> _Instructions for the task_
Return each line of the records below in which the string "devtypeReg" turns up.

> _Data shown_
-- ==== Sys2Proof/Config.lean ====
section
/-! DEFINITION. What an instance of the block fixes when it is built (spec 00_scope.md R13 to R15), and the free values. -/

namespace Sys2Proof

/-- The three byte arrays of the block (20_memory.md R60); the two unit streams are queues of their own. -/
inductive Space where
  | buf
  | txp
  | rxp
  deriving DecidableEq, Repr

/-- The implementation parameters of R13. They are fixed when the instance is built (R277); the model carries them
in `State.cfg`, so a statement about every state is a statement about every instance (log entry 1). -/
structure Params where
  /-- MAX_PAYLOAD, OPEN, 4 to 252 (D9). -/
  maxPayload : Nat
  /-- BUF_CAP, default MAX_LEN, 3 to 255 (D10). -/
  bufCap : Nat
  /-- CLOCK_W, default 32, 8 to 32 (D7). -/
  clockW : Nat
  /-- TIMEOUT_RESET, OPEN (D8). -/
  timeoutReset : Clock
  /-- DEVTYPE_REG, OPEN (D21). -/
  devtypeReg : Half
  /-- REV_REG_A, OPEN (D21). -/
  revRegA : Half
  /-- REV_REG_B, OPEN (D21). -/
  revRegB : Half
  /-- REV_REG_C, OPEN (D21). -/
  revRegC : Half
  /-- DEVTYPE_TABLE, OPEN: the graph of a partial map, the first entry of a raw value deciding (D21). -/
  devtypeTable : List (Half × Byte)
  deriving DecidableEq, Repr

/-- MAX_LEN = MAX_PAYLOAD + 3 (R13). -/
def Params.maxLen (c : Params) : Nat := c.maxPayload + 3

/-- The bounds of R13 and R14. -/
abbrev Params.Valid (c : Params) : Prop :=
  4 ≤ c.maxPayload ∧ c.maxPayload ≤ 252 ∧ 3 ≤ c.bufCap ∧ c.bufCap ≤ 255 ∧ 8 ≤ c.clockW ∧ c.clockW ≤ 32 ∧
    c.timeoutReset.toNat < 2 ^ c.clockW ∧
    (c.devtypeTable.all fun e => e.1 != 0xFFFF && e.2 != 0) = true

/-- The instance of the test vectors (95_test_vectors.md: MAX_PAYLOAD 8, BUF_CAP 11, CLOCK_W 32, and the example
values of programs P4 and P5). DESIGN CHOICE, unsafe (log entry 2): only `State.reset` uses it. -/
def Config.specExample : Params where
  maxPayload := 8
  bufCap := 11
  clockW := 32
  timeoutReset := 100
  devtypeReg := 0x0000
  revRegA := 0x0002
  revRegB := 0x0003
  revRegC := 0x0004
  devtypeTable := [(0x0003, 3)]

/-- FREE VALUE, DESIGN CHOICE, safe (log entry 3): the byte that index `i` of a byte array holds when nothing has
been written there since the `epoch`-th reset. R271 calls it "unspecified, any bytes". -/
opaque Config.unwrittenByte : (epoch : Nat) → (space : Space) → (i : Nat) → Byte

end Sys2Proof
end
...
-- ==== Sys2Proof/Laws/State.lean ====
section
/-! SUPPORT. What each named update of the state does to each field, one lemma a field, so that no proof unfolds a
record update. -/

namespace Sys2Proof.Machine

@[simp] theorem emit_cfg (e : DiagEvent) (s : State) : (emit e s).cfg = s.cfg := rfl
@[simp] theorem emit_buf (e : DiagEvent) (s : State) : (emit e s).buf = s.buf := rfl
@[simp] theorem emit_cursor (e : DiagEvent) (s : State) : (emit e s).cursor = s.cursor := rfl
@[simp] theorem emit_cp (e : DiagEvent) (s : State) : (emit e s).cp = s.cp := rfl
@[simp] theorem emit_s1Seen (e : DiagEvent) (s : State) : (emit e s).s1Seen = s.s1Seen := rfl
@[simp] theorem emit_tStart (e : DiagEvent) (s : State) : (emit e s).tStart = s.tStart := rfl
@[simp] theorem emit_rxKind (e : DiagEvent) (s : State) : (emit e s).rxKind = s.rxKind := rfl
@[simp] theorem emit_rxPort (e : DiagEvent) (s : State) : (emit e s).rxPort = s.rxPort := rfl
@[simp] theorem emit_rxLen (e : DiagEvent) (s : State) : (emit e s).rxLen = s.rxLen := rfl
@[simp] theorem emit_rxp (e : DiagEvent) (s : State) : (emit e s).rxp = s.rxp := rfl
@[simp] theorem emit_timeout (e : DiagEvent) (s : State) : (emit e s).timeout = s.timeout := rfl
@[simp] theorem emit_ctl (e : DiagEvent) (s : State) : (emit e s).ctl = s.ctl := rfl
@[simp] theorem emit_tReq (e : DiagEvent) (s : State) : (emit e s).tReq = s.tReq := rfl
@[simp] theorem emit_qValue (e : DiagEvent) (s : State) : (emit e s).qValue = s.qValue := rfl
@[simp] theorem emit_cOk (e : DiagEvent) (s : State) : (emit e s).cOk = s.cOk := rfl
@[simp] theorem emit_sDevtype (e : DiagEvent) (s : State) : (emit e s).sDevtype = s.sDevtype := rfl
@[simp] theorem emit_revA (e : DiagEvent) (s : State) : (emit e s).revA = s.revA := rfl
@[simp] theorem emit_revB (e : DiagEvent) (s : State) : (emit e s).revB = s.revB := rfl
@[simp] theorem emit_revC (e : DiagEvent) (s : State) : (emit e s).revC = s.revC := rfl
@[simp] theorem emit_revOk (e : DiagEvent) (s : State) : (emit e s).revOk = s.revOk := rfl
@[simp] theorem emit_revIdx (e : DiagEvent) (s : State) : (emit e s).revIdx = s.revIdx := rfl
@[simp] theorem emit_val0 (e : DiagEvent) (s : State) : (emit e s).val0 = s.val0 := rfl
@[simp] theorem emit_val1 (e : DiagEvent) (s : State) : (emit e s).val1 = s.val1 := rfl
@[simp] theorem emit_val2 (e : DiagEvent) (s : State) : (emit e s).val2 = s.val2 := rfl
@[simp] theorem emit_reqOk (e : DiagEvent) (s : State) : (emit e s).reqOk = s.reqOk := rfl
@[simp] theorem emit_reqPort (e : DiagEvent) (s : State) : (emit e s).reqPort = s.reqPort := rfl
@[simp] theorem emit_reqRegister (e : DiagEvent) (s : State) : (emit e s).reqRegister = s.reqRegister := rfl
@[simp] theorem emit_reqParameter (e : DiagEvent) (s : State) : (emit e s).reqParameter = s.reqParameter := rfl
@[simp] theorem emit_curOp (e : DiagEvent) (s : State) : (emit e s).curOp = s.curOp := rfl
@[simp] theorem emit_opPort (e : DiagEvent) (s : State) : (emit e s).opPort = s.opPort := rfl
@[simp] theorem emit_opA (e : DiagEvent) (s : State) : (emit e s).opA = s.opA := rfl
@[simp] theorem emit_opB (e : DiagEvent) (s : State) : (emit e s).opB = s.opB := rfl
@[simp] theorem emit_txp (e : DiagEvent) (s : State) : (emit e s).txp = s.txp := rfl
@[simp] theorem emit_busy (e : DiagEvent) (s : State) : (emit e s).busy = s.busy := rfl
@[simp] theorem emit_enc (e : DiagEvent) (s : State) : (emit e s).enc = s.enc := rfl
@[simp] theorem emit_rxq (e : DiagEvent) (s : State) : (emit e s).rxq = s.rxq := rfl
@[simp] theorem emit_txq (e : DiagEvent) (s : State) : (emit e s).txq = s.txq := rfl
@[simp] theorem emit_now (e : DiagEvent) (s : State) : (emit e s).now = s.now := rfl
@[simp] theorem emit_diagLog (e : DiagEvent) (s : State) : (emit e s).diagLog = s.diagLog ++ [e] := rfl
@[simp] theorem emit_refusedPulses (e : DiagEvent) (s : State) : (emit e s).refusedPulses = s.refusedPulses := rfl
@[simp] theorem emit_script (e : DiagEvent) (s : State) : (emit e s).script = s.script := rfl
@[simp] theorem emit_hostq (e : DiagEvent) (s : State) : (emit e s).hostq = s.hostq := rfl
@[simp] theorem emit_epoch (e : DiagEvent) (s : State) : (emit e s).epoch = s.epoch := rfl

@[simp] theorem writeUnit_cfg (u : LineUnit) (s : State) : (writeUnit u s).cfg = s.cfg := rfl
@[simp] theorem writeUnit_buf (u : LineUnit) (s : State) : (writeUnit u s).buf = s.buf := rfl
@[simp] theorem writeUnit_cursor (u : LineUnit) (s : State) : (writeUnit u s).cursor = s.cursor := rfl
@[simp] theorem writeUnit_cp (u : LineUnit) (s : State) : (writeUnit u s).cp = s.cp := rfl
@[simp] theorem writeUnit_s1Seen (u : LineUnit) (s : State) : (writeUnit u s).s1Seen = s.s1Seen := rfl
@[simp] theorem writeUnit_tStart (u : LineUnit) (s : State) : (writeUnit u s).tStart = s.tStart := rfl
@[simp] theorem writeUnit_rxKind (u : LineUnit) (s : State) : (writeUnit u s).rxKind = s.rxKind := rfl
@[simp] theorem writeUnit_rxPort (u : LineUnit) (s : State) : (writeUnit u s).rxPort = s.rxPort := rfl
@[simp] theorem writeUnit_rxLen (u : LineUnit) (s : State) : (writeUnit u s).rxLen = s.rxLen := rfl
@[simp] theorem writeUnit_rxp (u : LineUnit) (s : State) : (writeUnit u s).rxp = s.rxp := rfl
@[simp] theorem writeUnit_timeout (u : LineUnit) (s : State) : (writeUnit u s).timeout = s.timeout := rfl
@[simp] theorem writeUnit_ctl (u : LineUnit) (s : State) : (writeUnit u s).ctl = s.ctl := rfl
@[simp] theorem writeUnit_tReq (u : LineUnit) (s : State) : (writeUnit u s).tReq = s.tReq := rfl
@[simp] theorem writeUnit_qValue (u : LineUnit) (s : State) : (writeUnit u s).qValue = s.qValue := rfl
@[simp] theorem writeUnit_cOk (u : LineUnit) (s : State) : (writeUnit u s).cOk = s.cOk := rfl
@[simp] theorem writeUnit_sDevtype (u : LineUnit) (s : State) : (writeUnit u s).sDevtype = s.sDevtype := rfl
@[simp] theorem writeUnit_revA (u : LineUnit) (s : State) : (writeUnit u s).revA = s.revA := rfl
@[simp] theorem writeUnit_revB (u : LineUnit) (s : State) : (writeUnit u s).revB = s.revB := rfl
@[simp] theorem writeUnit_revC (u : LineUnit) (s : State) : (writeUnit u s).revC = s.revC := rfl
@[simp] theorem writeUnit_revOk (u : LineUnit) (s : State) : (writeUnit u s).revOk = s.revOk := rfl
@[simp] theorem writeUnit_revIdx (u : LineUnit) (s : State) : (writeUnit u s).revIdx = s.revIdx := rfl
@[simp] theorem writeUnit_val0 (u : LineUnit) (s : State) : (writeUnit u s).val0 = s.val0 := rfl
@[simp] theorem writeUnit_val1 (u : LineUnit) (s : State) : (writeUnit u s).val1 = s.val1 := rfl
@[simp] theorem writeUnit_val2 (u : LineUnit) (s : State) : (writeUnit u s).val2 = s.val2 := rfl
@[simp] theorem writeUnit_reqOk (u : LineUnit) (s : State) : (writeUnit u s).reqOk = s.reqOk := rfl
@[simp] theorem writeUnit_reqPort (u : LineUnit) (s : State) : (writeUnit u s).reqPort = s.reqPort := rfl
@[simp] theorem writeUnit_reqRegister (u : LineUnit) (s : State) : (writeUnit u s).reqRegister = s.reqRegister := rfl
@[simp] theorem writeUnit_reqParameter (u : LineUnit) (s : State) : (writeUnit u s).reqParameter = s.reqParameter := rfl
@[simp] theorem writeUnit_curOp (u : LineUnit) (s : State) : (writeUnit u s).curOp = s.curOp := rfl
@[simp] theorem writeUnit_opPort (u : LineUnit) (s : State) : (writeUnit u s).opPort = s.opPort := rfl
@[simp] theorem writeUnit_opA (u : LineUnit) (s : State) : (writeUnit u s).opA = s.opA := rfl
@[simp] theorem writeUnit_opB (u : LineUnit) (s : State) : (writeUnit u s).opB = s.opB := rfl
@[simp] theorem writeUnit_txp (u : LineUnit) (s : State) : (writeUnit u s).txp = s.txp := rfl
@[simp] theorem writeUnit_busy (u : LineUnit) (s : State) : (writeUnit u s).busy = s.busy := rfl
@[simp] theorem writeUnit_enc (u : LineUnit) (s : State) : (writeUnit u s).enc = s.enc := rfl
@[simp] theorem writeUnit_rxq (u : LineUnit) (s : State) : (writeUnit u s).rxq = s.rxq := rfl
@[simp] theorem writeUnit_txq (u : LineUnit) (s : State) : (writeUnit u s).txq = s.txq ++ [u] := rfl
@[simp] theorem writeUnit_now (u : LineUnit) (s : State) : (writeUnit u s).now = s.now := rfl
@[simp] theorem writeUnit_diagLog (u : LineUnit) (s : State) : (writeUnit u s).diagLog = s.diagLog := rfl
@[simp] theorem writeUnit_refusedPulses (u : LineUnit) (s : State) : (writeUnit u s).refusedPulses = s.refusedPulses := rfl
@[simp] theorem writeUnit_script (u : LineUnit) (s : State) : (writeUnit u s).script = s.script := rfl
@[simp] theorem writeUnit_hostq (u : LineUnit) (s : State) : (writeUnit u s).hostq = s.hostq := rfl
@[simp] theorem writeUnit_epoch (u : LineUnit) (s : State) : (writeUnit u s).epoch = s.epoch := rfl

> _Response box_
  devtypeReg : Half
  devtypeReg := 0x0000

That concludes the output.